* DIRECTIONS
Only the closing portion of the entries is to be reproduced: the line containing "if spad then" through the very last line, exactly as written.
BEGIN
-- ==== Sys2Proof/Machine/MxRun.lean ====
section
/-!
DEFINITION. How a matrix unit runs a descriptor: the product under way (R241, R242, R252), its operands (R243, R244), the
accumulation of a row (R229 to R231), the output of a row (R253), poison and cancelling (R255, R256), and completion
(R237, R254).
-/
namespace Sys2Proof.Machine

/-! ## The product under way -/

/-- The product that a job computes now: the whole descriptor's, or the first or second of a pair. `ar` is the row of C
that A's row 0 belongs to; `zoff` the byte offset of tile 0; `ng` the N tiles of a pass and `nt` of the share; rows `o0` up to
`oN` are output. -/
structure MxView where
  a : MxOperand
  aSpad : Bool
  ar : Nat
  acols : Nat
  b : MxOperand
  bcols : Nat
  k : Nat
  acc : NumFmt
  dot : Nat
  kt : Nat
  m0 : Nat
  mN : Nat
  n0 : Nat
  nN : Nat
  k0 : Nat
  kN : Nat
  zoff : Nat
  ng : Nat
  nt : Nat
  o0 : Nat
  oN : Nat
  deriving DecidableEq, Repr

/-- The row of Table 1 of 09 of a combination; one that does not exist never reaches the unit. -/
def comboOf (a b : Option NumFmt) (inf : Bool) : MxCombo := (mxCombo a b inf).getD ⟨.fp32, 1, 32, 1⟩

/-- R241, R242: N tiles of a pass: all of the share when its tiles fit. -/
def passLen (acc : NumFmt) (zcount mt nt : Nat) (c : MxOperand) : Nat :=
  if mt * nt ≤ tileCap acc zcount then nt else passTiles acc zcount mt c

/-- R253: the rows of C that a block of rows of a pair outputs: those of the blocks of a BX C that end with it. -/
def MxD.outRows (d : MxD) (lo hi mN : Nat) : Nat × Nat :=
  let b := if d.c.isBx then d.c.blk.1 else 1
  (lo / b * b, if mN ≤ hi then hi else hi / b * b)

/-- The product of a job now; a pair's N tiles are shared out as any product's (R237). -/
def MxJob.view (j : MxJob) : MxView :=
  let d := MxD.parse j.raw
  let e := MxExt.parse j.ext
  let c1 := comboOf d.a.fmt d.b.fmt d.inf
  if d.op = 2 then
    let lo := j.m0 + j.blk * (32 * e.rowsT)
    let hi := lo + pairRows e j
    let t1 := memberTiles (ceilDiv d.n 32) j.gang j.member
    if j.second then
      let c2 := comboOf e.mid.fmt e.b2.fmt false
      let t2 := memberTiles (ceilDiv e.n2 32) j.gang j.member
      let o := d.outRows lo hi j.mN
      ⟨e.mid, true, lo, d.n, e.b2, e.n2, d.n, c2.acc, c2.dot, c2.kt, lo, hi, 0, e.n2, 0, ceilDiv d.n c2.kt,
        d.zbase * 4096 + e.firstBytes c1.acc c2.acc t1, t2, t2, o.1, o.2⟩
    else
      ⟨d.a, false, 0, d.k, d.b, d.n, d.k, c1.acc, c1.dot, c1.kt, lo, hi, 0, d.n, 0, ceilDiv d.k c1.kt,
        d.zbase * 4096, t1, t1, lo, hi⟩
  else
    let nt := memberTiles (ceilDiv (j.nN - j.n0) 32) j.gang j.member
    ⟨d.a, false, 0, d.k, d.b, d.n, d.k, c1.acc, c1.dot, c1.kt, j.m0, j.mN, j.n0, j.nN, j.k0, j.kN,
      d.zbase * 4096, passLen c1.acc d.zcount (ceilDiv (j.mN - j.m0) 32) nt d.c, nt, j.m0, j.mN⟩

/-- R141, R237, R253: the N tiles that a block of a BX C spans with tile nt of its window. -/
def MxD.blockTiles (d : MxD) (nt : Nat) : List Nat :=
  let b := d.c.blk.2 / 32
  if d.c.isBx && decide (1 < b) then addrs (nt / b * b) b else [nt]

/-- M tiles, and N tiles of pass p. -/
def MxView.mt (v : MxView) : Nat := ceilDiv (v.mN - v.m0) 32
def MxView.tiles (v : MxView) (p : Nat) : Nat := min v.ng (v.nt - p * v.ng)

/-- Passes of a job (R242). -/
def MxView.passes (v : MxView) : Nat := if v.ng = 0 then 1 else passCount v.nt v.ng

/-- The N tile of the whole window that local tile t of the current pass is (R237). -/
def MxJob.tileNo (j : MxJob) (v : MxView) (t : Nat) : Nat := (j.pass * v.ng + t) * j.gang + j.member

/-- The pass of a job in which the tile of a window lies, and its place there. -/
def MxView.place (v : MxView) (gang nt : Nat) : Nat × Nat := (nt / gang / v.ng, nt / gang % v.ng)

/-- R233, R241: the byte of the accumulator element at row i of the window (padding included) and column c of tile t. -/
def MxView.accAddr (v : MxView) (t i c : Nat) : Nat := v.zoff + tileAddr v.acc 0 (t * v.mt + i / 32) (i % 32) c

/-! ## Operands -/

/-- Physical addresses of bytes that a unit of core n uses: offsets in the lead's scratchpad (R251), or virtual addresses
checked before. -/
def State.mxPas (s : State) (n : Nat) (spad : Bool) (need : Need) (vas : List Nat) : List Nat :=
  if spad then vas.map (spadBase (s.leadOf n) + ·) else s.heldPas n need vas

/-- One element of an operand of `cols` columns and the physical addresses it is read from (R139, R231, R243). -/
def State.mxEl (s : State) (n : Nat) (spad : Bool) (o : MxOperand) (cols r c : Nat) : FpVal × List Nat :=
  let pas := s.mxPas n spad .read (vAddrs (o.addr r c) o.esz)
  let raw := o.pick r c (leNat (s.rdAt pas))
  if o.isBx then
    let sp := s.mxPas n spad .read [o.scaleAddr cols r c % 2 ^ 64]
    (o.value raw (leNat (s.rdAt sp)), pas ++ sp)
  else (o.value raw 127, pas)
END
* EXERCISE ANSWER
  if spad then vas.map (spadBase (s.leadOf n) + ·) else s.heldPas n need vas

/-- One element of an operand of `cols` columns and the physical addresses it is read from (R139, R231, R243). -/
def State.mxEl (s : State) (n : Nat) (spad : Bool) (o : MxOperand) (cols r c : Nat) : FpVal × List Nat :=
  let pas := s.mxPas n spad .read (vAddrs (o.addr r c) o.esz)
  let raw := o.pick r c (leNat (s.rdAt pas))
  if o.isBx then
    let sp := s.mxPas n spad .read [o.scaleAddr cols r c % 2 ^ 64]
    (o.value raw (leNat (s.rdAt sp)), pas ++ sp)
  else (o.value raw 127, pas)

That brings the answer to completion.